- ABOUT THIS TASK: In the listing that follows, the range to quote begins at the line that has "is assigned. -/" and ends after the line that has "is lost. -/"; quote it verbatim and add nothing.

- TASK INPUT:
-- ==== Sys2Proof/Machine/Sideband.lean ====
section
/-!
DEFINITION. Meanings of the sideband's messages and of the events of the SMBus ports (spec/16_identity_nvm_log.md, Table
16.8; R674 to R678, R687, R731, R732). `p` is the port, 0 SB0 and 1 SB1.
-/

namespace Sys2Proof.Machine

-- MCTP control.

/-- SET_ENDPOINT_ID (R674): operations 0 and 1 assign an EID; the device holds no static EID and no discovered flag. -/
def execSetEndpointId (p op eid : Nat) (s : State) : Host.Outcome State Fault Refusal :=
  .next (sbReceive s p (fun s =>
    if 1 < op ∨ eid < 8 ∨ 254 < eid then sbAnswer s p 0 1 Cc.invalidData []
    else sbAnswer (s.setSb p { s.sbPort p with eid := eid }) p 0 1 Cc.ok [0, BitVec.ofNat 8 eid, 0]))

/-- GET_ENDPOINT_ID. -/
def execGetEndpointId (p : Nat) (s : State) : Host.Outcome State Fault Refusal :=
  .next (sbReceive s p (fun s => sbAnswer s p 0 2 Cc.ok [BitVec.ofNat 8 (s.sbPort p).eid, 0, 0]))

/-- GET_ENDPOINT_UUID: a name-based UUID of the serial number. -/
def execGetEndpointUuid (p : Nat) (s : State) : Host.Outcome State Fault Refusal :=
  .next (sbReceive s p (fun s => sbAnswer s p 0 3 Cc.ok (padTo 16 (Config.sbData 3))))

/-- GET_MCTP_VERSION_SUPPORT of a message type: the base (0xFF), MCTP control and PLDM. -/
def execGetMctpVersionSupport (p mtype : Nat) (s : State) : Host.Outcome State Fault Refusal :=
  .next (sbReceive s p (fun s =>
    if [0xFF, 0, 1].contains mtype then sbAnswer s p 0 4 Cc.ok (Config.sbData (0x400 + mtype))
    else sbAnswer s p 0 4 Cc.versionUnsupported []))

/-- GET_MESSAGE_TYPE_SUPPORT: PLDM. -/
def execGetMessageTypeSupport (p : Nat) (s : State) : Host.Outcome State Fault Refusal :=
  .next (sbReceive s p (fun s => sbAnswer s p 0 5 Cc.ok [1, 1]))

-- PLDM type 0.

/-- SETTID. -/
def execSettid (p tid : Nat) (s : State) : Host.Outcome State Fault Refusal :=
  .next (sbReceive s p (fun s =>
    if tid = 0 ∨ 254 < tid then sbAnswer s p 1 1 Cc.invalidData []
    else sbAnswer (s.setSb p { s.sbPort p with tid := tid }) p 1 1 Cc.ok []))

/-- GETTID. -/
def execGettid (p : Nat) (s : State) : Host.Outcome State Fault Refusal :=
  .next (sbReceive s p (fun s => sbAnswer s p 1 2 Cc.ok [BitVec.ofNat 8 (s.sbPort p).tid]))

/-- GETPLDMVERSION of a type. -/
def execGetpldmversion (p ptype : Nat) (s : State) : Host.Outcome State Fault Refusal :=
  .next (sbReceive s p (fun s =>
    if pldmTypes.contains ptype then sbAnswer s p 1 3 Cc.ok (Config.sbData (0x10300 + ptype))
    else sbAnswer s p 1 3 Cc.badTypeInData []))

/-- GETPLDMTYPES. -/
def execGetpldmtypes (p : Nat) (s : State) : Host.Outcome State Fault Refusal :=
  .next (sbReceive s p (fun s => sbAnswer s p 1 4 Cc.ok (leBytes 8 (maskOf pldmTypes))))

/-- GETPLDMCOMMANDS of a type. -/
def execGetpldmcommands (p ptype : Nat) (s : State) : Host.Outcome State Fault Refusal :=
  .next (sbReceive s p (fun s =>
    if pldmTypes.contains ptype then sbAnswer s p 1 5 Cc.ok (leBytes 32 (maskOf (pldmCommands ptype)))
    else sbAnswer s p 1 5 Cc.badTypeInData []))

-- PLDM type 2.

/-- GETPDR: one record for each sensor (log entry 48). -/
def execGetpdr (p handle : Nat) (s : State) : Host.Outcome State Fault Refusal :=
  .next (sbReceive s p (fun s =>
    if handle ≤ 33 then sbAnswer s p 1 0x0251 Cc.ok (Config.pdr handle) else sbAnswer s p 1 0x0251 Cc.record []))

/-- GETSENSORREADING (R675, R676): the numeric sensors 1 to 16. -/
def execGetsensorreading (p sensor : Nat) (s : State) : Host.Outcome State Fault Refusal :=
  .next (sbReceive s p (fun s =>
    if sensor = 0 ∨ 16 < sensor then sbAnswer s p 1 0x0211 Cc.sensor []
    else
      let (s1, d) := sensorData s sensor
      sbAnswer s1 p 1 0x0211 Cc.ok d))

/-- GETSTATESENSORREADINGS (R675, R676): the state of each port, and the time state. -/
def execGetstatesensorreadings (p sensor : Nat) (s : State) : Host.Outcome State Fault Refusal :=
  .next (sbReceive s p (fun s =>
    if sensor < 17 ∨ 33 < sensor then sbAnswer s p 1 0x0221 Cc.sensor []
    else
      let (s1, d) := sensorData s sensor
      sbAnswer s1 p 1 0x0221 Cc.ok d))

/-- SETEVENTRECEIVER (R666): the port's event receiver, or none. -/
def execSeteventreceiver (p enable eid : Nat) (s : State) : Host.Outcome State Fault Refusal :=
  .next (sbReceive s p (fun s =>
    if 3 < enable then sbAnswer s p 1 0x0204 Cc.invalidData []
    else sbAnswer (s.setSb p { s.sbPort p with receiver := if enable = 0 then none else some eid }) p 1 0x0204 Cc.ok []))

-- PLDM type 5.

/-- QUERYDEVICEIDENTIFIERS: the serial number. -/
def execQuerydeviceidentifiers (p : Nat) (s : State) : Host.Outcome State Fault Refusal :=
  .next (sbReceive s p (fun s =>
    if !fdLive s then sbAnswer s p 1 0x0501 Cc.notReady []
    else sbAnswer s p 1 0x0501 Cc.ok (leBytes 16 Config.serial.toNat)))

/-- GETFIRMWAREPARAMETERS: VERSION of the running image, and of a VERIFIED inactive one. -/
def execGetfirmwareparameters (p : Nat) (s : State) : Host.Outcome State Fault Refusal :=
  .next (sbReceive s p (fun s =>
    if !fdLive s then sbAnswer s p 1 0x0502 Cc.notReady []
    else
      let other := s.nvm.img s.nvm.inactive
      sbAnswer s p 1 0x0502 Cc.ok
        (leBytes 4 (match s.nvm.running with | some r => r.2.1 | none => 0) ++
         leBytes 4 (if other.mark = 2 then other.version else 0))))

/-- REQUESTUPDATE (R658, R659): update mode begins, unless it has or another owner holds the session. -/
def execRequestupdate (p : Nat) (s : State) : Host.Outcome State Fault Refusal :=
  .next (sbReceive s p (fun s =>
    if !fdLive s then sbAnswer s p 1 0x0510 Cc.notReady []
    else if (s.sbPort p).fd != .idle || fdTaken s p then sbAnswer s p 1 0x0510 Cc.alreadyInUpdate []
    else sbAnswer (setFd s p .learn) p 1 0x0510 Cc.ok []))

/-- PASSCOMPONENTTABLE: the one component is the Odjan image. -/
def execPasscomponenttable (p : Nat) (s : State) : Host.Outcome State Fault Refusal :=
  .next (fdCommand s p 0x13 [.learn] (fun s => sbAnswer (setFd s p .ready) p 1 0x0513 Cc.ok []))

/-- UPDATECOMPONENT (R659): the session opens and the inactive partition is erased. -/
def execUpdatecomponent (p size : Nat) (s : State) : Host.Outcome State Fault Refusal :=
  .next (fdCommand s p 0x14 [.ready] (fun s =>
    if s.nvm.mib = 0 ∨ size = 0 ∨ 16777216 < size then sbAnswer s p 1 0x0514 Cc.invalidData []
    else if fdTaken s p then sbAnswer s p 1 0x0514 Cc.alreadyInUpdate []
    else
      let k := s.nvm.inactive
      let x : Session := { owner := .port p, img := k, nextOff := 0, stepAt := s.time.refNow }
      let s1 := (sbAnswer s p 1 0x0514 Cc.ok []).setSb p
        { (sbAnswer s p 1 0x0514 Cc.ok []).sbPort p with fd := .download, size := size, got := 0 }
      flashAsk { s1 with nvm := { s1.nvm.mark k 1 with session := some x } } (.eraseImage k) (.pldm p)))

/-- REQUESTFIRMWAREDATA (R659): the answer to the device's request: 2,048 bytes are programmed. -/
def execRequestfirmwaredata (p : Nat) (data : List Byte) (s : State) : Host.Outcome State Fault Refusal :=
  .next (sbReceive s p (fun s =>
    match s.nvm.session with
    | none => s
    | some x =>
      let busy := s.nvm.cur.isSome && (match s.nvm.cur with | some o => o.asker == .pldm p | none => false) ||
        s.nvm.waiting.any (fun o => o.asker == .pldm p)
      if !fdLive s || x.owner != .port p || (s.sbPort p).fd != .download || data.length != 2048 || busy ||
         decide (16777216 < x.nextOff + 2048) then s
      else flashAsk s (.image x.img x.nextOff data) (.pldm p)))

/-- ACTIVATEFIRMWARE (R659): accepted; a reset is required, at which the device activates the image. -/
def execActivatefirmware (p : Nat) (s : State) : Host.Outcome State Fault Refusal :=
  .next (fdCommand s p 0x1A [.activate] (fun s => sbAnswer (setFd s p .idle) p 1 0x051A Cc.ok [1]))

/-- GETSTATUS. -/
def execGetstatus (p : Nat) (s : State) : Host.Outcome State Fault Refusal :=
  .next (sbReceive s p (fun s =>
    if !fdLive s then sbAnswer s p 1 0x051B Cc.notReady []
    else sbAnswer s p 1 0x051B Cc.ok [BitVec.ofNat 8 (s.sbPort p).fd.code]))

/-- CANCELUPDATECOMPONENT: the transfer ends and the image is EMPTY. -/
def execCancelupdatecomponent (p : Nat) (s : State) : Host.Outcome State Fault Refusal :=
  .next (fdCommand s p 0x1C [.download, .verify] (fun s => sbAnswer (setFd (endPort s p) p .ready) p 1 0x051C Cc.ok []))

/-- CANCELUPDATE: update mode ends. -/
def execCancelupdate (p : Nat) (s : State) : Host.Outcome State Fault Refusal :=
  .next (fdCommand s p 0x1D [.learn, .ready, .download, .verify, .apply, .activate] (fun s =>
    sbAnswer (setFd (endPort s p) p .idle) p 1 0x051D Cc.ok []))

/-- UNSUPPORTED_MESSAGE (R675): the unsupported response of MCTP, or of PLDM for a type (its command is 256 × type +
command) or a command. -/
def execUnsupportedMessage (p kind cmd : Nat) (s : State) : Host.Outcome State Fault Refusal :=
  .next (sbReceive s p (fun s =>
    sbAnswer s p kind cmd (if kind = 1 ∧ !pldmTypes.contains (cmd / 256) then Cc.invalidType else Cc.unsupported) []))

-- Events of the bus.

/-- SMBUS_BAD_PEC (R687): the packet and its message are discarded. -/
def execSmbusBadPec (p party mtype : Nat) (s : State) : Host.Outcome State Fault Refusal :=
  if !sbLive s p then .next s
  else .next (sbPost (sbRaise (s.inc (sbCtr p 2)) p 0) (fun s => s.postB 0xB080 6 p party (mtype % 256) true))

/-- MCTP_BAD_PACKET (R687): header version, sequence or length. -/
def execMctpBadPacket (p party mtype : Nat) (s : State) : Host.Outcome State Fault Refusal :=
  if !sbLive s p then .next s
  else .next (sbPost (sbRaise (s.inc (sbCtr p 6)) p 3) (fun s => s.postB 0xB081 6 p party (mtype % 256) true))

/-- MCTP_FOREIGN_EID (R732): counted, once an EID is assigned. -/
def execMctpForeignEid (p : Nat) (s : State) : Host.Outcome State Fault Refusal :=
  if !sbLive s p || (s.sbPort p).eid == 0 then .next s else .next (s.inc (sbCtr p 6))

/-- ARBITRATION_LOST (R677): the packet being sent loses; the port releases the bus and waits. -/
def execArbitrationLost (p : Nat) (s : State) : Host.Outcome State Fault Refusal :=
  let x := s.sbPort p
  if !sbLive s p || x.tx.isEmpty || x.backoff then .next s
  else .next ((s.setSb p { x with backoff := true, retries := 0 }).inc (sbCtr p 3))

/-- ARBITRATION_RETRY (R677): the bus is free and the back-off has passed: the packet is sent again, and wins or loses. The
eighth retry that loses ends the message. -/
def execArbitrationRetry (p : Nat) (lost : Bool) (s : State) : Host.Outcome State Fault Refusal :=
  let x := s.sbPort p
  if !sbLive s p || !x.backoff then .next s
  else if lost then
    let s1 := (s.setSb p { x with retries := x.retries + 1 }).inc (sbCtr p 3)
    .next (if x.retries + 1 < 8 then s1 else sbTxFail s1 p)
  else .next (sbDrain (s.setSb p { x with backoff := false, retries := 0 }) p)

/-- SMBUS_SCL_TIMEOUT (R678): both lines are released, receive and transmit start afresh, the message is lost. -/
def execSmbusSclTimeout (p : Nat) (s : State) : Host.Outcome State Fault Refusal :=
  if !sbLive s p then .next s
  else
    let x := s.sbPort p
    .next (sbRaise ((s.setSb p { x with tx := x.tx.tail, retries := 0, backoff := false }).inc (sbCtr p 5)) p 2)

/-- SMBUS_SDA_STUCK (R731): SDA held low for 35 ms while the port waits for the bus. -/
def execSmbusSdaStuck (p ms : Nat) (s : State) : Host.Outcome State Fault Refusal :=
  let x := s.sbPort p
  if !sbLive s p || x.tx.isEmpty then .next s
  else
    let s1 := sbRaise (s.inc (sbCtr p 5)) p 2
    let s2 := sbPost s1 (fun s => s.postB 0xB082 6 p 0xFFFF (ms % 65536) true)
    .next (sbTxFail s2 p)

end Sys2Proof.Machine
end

- EXERCISE SOLUTION:
/-- MCTP_FOREIGN_EID (R732): counted, once an EID is assigned. -/
def execMctpForeignEid (p : Nat) (s : State) : Host.Outcome State Fault Refusal :=
  if !sbLive s p || (s.sbPort p).eid == 0 then .next s else .next (s.inc (sbCtr p 6))

/-- ARBITRATION_LOST (R677): the packet being sent loses; the port releases the bus and waits. -/
def execArbitrationLost (p : Nat) (s : State) : Host.Outcome State Fault Refusal :=
  let x := s.sbPort p
  if !sbLive s p || x.tx.isEmpty || x.backoff then .next s
  else .next ((s.setSb p { x with backoff := true, retries := 0 }).inc (sbCtr p 3))

/-- ARBITRATION_RETRY (R677): the bus is free and the back-off has passed: the packet is sent again, and wins or loses. The
eighth retry that loses ends the message. -/
def execArbitrationRetry (p : Nat) (lost : Bool) (s : State) : Host.Outcome State Fault Refusal :=
  let x := s.sbPort p
  if !sbLive s p || !x.backoff then .next s
  else if lost then
    let s1 := (s.setSb p { x with retries := x.retries + 1 }).inc (sbCtr p 3)
    .next (if x.retries + 1 < 8 then s1 else sbTxFail s1 p)
  else .next (sbDrain (s.setSb p { x with backoff := false, retries := 0 }) p)

/-- SMBUS_SCL_TIMEOUT (R678): both lines are released, receive and transmit start afresh, the message is lost. -/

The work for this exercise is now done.